**What to work on**
Produce as output only the lines below starting at the line with "have hprime : u.primeDeadline = none := by" and continuing through the line with "drives none. -/", each one exactly as written.
-------- Provided data
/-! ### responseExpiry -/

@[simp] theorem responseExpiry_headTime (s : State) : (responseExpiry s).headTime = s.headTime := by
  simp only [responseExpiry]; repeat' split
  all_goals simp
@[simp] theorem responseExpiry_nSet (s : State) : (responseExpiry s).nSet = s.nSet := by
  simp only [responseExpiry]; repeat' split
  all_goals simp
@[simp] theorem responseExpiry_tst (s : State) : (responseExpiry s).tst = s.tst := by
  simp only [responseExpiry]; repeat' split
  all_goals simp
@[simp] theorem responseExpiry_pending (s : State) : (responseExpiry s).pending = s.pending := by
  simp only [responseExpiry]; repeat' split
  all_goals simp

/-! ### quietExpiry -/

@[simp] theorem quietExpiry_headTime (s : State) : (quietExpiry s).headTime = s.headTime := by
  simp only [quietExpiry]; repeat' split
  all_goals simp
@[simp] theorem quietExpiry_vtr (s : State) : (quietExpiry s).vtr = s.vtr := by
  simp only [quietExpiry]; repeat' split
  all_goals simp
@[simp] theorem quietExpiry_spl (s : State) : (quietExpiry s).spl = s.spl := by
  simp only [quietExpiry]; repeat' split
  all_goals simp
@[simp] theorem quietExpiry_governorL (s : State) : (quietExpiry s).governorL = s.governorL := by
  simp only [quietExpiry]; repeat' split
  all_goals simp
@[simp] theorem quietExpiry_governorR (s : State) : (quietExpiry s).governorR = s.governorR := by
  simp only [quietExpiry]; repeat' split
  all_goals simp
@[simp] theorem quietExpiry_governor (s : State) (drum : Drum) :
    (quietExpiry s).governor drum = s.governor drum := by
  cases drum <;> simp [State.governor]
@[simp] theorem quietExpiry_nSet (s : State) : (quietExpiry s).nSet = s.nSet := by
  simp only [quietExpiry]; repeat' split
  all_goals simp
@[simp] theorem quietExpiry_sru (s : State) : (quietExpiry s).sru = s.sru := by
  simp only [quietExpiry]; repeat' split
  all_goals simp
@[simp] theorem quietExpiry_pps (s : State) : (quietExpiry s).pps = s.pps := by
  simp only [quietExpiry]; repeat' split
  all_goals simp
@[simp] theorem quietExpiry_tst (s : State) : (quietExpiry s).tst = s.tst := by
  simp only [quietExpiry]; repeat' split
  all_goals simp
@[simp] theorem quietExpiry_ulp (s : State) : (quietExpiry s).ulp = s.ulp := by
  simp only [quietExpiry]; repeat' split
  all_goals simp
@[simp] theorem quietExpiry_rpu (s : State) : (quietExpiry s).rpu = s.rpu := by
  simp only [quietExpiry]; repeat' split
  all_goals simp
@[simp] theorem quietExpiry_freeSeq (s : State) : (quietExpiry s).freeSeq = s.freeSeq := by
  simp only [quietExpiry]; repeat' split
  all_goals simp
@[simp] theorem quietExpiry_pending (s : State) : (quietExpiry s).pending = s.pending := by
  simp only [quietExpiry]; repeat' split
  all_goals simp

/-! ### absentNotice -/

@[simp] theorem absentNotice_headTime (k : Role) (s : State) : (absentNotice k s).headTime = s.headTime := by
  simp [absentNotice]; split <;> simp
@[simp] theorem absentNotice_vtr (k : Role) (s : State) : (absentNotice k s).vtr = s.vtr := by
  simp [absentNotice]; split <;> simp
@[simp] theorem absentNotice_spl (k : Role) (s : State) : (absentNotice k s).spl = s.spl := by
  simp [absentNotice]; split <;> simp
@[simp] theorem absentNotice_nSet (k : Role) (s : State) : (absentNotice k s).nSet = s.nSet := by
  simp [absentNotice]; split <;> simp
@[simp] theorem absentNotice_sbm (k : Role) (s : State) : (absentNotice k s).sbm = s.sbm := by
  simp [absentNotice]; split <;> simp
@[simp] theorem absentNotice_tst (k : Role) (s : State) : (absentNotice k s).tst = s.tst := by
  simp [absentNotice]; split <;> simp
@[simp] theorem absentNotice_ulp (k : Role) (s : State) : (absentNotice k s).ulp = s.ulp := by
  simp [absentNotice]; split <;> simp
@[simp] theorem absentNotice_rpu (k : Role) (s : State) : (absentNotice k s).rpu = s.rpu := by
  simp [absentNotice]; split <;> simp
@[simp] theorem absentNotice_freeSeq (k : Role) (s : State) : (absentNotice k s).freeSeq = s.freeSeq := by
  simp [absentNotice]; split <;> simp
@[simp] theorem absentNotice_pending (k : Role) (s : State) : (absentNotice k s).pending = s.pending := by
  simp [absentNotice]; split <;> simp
----------------
-------- Provided data
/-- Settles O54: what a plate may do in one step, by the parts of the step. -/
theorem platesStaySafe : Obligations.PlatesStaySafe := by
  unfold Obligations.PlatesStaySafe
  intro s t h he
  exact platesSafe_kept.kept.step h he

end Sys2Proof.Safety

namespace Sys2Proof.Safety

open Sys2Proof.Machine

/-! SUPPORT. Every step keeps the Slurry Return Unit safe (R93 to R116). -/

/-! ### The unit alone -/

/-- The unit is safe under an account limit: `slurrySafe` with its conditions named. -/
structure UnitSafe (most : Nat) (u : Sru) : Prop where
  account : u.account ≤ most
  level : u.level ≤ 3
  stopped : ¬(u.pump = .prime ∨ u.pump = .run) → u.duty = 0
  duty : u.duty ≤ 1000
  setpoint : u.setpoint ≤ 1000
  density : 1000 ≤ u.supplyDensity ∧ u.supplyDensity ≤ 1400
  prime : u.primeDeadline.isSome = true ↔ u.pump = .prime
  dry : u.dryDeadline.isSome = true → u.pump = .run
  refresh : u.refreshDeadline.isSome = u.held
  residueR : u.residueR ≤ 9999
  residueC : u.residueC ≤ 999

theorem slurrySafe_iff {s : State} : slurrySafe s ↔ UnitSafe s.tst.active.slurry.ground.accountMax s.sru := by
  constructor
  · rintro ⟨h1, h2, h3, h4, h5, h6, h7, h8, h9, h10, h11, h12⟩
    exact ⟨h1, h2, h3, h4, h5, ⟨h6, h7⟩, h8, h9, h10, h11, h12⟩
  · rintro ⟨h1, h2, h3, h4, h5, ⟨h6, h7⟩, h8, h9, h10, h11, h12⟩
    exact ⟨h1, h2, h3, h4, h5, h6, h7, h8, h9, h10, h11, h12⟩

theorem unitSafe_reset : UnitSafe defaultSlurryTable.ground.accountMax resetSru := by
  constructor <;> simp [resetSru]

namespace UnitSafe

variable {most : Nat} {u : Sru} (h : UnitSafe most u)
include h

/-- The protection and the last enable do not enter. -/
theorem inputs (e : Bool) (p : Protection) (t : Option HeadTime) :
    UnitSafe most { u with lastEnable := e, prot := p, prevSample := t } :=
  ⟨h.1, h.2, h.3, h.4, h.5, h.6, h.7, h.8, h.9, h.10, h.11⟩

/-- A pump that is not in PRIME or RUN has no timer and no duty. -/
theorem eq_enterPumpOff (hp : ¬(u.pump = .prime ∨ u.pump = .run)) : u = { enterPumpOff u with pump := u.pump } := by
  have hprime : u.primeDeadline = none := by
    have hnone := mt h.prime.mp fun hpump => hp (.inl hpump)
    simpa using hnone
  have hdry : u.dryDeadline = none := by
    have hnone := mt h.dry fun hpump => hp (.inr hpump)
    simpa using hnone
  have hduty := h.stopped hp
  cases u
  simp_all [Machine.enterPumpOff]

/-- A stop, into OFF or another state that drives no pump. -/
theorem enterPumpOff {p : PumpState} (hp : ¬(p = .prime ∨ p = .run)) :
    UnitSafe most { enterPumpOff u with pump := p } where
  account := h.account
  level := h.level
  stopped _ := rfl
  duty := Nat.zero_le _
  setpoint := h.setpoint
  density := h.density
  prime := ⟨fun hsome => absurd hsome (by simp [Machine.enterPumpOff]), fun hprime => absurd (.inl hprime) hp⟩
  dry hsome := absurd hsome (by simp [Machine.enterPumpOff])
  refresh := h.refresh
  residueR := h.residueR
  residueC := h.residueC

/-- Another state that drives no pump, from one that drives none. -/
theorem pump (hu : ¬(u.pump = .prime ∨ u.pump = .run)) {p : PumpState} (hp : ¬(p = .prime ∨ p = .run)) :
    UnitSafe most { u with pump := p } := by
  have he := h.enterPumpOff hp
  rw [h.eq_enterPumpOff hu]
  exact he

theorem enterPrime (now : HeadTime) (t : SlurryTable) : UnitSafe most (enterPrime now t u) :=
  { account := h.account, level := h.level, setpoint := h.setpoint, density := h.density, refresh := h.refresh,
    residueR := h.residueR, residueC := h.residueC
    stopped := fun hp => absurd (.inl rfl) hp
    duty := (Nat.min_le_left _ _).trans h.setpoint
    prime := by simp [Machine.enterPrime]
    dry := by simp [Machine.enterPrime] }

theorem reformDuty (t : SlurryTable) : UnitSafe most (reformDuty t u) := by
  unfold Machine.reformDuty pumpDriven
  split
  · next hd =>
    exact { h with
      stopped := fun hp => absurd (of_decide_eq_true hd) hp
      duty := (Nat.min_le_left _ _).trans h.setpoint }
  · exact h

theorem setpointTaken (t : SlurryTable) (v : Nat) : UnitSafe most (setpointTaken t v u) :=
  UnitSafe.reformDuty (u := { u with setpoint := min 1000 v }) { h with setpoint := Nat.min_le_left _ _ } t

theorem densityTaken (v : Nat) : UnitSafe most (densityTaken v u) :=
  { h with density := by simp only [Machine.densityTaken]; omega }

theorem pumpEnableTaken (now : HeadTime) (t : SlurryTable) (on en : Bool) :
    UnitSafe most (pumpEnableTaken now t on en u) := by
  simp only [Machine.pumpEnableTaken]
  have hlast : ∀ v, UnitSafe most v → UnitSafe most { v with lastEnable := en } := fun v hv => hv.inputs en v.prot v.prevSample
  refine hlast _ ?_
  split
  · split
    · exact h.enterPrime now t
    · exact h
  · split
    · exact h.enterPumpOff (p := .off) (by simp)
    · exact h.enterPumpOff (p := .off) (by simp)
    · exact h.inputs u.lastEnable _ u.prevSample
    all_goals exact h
----------------
**Answer area**
  have hprime : u.primeDeadline = none := by
    have hnone := mt h.prime.mp fun hpump => hp (.inl hpump)
    simpa using hnone
  have hdry : u.dryDeadline = none := by
    have hnone := mt h.dry fun hpump => hp (.inr hpump)
    simpa using hnone
  have hduty := h.stopped hp
  cases u
  simp_all [Machine.enterPumpOff]

/-- A stop, into OFF or another state that drives no pump. -/
theorem enterPumpOff {p : PumpState} (hp : ¬(p = .prime ∨ p = .run)) :
    UnitSafe most { enterPumpOff u with pump := p } where
  account := h.account
  level := h.level
  stopped _ := rfl
  duty := Nat.zero_le _
  setpoint := h.setpoint
  density := h.density
  prime := ⟨fun hsome => absurd hsome (by simp [Machine.enterPumpOff]), fun hprime => absurd (.inl hprime) hp⟩
  dry hsome := absurd hsome (by simp [Machine.enterPumpOff])
  refresh := h.refresh
  residueR := h.residueR
  residueC := h.residueC

/-- Another state that drives no pump, from one that drives none. -/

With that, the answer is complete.